While some staffers toured Erisir’s lab, others were down the hall in Associate Professor Cedric Williams’ lab. Williams studies the effects of hormones released during emotionally arousing events on memory. Why and how do we seem to remember stressful or exciting events from several years ago better than what we had for dinner last night? By manipulating the arousal states of rats and subjecting them to a variety of memory tasks, Williams has determined that neuroendocrine hormones released during arousing events, like adrenaline, activate the Vagus nerve, setting off a chain of events that ultimately effects the memory centers of the brain including the amygdala and the hippocampus.

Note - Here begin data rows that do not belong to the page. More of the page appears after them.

/-- The PROFILESWITCH record. -/
def switchBody (s : State) (n persist : Nat) : Body :=
  { type := 0x8004, source := bootSource,
    payload := [BitVec.ofNat 8 (getF s WV_STATUS WV_STATUS_PROFILE), BitVec.ofNat 8 n, BitVec.ofNat 8 persist] }

/-- Frames right behind the command that the engine reaches before READY falls: NOP and STATUS are executed, a second
SWITCH_PROFILE is refused with BUSY (R58, R526); at most n. -/
def earlyFrames : Nat → State → State
  | 0, s => s
  | n + 1, s =>
    match s.mbx.queue with
    | [] => s
    | f :: _ =>
      match f.code.toNat with
      | 1 => earlyFrames n (cmdNop s f.args)
      | 2 => earlyFrames n (cmdStatus s f.args)
      | 3 => earlyFrames n (answer s (if switchArgsOk f.args then 3 else 2) [])
      | _ => s

/-- Frames still queued when READY has fallen: only NOP and STATUS are executed (R527); at most n. -/
def drainFrames : Nat → State → State
  | 0, s => s
  | n + 1, s =>
    match s.mbx.queue with
    | [] => s
    | f :: _ =>
      let c := f.code.toNat
      drainFrames n (if c = 1 then cmdNop s f.args else if c = 2 then cmdStatus s f.args else answer s 5 [])

/-- Step 6 and the boot sequence, with the frames behind the command. -/
def restartFrom (s : State) (cause : Nat) (named : Option Nat) (st : SelfTest) (noise : List Byte) : State :=
  let s := earlyFrames s.mbx.queue.length (bootCtlDurable s)
  let s := setFlag s MOD_STATUS MOD_STATUS_READY false
  restartBoot (drainFrames s.mbx.queue.length (intakeUpdate s)) cause named st noise

/-- SWITCH_PROFILE's restart. -/
def switchProfile (s : State) (n : Nat) (persist : Bool) (st : SelfTest) (noise : List Byte) : State :=
  let s := restartQuiesce s
  let s := if updStage s = 1 || updStage s = 2 then updRecord (setStage s 0) 8 0 (readFwsel s).tries [] .none else s
  let s := bootCtlDurable (finishLedger (acceptRecord s (switchBody s n (b2n persist)) .none))
  let s := if persist then putBcb s 0 (bootctlOf (bcbWord s 0) n) else s
  restartFrom s 2 (some n) st noise

def cmdSwitchProfile (st : SelfTest) (noise : List Byte) (s : State) (a : List Word) : State :=
  let w := (a.getD 0 0).toNat
  if !switchArgsOk a then answer s 2 []
  else if 3 ≤ updStage s then answer s 3 []
  else switchProfile (answer s 0 []) (w % 4) (w.testBit 8) st noise

/-! ### Power failure (R374, R375, R555) -/

/-- The power-fail sequence, and the power-on reset that ends it. -/
def powerFail (s : State) : State :=
  if !s.nPfail then s else
  let s := runEvents 1000 (produce { s with nPfail := false } 161)
  let s := drainStop (setStop s 2 true)
  let s := takeCommits (qPkts s 0xFF300) s
  let s := drawPowerFail (qPkts s 0xFF400) s
  let s := bootCtlDurable (anchorDurable (finishLedger (voidRest s)))
  powerOnReset (setFlag s LED_STATUS LED_STATUS_PFAIL true) 1

/-! ### Activation (R570, R571, R574) -/

/-- The first n bytes of the staging slot, whole array words, are copied to an address. -/
def copyStaging (s : State) (dst n : Nat) : State := copyMem (setStage (heldAccess s 3) 3) stagingAddr dst (n / 8 * 8)

/-- UPD_ACTIVATE of a firmware image (R570). -/
def activateFw (s : State) (how : ActEnd) (st : SelfTest) (noise : List Byte) : State :=
  let f := readFwsel s
  let slot := 1 - f.act
  let dst := fwSlotAddr slot
  let copied := copyStaging s dst 0x400000
  let chosen := writeFwsel copied { act := slot, unconf := true, tries := 3, rprof := s.upd.rprof.toNat }
  let b := updateBody 4 0 0 3 (getF s UPD_LEN UPD_LEN_BYTES) s.upd.hash slot
  match how with
  | .failCopy n => powerFail (copyStaging s dst (min n.toNat 0x400000))
  | .differs => answer (updRecord (setStage copied 0) 3 4 f.tries [] .none) 0 []
  | .failLate record => powerFail (if record then acceptRecord (setStage chosen 4) b .none else chosen)
  | .good => restartFrom (answer (restartQuiesce (acceptRecord (setStage chosen 4) b .none)) 0 []) 3 none st noise

/-- UPD_ACTIVATE of a weave (R571). -/
def activateWv (s : State) (how : ActEnd) : State :=
  let dst := wvSlotAddr (updTarget s - 4)
  let copied := setStage (copyStaging s dst 0x40000) 0
  match how with
  | .failCopy n => powerFail (copyStaging s dst (min n.toNat 0x40000))
  | .differs => answer (updRecord copied 3 4 0 [] .none) 0 []
  | .failLate record => powerFail (if record then updRecord copied 4 0 0 s.upd.hash .none else copied)
  | .good => updRecord (awaitRecords copied 1 []) 4 0 0 s.upd.hash .mailbox

def cmdUpdActivate (how : ActEnd) (st : SelfTest) (noise : List Byte) (s : State) (a : List Word) : State :=
  if !a.isEmpty then answer s 2 []
  else if updStage s != 2 then answer s 6 []
  else if !recordsGo s then answer s 3 []
  else if updTarget s = 0 then activateFw s how st noise
  else activateWv s how

end Sys2Proof.Machine
end

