/-- A raw frame (R547). -/
def egressRaw (s : State) (p : Nat) (u : QueueUpset) : State :=
  if !egressReady s p then s
  else
    let n := peekLen s (0xFF510 + p)
    if oddLength n then egressDiscard s p u
    else if n < 16 then s
    else
      let (k, t) := popPacket s ethRouter (0xFF510 + p) u
      serRoom s (egressFrame t p k)

/-! ### The serial line (R549 to R552) -/

/-- The 16-bit FCS of ISO/IEC 13239. -/
def fcs16Bits : Nat → Nat → Nat
  | 0, c => c
  | n + 1, c => fcs16Bits n (if c % 2 = 1 then (c / 2) ^^^ 0x8408 else c / 2)

def fcs16 (l : List Byte) : Nat := (l.foldl (fun c b => fcs16Bits 8 (c ^^^ b.toNat)) 0xFFFF) ^^^ 0xFFFF

/-- The bits of bytes in their order on the line, least significant first. -/
def lineBits (l : List Byte) : List Bool := l.flatMap (fun b => (List.range 8).map (fun i => b.getLsbD i))

/-- The bits of bytes between flags: a 0 follows every five 1s; n counts the 1s before (R550). -/
def stuffed : Nat → List Bool → List Bool
  | _, [] => []
  | n, true :: r => if n = 4 then true :: false :: stuffed 0 r else true :: stuffed (n + 1) r
  | _, false :: r => false :: stuffed 0 r

/-- The flag 0x7E. -/
def lineFlag : List Bool := [false, true, true, true, true, true, true, false]

/-- The line's levels for bits, from the level before: a 0 is a transition (R549). -/
def nrziOut : Bool → List Bool → List Bool
  | _, [] => []
  | v, b :: r => (v == b) :: nrziOut (v == b) r

/-- The bits of the line's levels, from the level before. -/
def nrziIn : Bool → List Bool → List Bool
  | _, [] => []
  | v, b :: r => (v == b) :: nrziIn b r

/-- The line as the card drives it for frames, each between its flags; the idle line is a 1 (log entry 89). -/
def lineOf (l : List (List Byte)) : List Bool :=
  nrziOut true (l.flatMap (fun b => lineFlag ++ stuffed 0 (lineBits b) ++ lineFlag))

/-- What a receiver finds on the line: the bits of a frame between flags, 0s removed, or an aborted frame. -/
inductive LineItem where
  | frame (bits : List Bool)
  | abort
deriving DecidableEq, Repr

/-- The receiver: n 1s in succession, the bits since the last flag, newest first, none outside a frame. What the end of the
bits leaves open is aborted: the idle line is 1s. -/
def lineItems : Nat → Option (List Bool) → List Bool → List LineItem
  | n, cur, [] => if (cur.getD []).length ≤ n then [] else [.abort]
  | n, cur, true :: r =>
    if n = 6 then (if (cur.getD []).length ≤ 6 then [] else [.abort]) ++ lineItems 7 none r
    else lineItems (n + 1) (cur.map (true :: ·)) r
  | n, cur, false :: r =>
    if n = 6 then
      let b := (cur.getD []).drop 7
      (if b.isEmpty then [] else [.frame b.reverse]) ++ lineItems 0 (some []) r
    else if n = 5 then lineItems 0 cur r
    else lineItems 0 (cur.map (false :: ·)) r

/-- The bytes of bits, least significant first; at most n. -/
def lineBytes : Nat → List Bool → List Byte
  | 0, _ => []
  | _ + 1, [] => []
  | n + 1, l =>
    BitVec.ofNat 8 ((List.range 8).foldl (fun a i => a + b2n (l.getD i false) * 2 ^ i) 0) :: lineBytes n (l.drop 8)
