-- ==== Sys2Proof/Machine/TamperRows.lean ====
section
/-!
DEFINITION. The meanings of tamper response and the island (spec chapter 23).
-/

namespace Sys2Proof.Machine

/-- COVER_LOOP (R581): An open cover loop with LOOPEN set triggers zeroisation. -/
def execCoverLoop (ohms : BitVec 12) (s : State) : Out :=
  finish (coverOpen s ohms.toNat)

/-- TEMPERATURE (R581): The AON sensor outside its window triggers zeroisation. -/
def execTemperature (code : BitVec 12) (s : State) : Out :=
  finish (temperatureOut s code.toNat)

/-- VAON_GLITCH (R581): A VAON excursion of 20 ns or longer triggers zeroisation. -/
def execVaonGlitch (mv : BitVec 16) (merged : Bool) (s : State) : Out :=
  finish (vaonGlitch s mv.toNat merged)

/-- AONFAULT (R584): The duplicated AON logic disagrees and AONFAULT is set. -/
def execAonfault (s : State) : Out :=
  finish (aonFault s)

/-- SUPPLY_SWITCHOVER (R575): The AON switches between AUX3V3 and the cell. -/
def execSupplySwitchover (cell : Bool) (s : State) : Out :=
  finish (supplyChange s cell)

/-- BATGONE (R578): A VBAT excursion stops the charger and sets BATGONE. -/
def execBatgone (s : State) : Out :=
  finish (batteryGone s)

/-- BATGONE_CLEAR (R579): A write of 1 to BATGONE clears it when VBAT is in range and restarts the charger. -/
def execBatgoneClear (m : BitVec 6) (inRange : Bool) (s : State) : Out :=
  finish (busWrite { s with vbatIn := inRange } m.toNat TMP_STATUS 0x10)

/-- LOOPEN (R583): A write of 1 to LOOPEN arms the cover loop permanently. -/
def execLoopen (m : BitVec 6) (s : State) : Out :=
  finish (busWrite s m.toNat TMP_CTL (reg s TMP_CTL ||| BitVec.ofNat 32 (2 ^ TMP_CTL_LOOPEN.lo)))

/-- ISLAND_POWER_LOSS (R580): Loss of both AON sources loses the RTC, keys and tamper log. -/
def execIslandPowerLoss (s : State) : Out :=
  finish (powerOnReset (islandLost s) 0)

/-- TMP_LOGD0_READ (R590): A read of TMP_LOGD0 latches the selected tamper log entry. -/
def execTmpLogd0Read (m : BitVec 6) (s : State) : Out :=
  finish (busRead s m.toNat (TMP_LOGD 0))

/-- ISLAND_POWER_UP (R580): The AON regains a supply after losing both sources, and sets RTCINV and KEYLOST and
restarts TMP_LOGCNT. -/
def execIslandPowerUp (cell : Bool) (s : State) : Out :=
  finish (islandBack s cell)

/-- COVER_LOOP_CLOSED (R582): The tamper loop reads 500 Ω or less again, clearing LOOPOPEN and re-arming the trigger
after 1 ms. -/
def execCoverLoopClosed (ohms : BitVec 12) (s : State) : Out :=
  finish (coverClosed s ohms.toNat)

/-- TAMPER_TEMPERATURE_NORMAL (R582): The AON sensor returns to −25 °C to 90 °C, clearing TEMPOUT and re-arming the
temperature trigger. -/
def execTamperTemperatureNormal (code : BitVec 12) (s : State) : Out :=
  finish (temperatureBack s code.toNat)

end Sys2Proof.Machine
end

Professor Jerry Clore also investigates the effects of emotion on memory, but in humans. After watching a rapid succession of words flash across their computer screens, two APS participants watched a comedy routine by Jerry Seinfeld, and then were asked to hold their hands in a tray of ice water for a few minutes, before being given a memory test for the words they saw. Clore explained that various emotionally arousing experiences (such as a funny video or a painful ice experience) around the time of memory encoding affect the ability to recall items later. His research has shown that positive experiences actually facilitate memory for overall impressions but not details, whereas participants in a less happy frame of mind are more accurate when remembering details.

After all that and a small snack for the road, we collapsed into our cars with our brains and bellies full for the trip back to DC. (Multiple reports of sleeping during the “in-flight” movie reached the Observer, but could not be confirmed by those involved.)
This article reflects only a portion of the fascinating research APS staff experienced at UVA. In addition to these researchers, we are also grateful to faculty members Rachel Keen, Tim Wilson, Amori Mikami, Lee Llewellyn, Dave Hill, and Peter Brunjes and to countless graduate and post-doctoral students for sharing their work with us.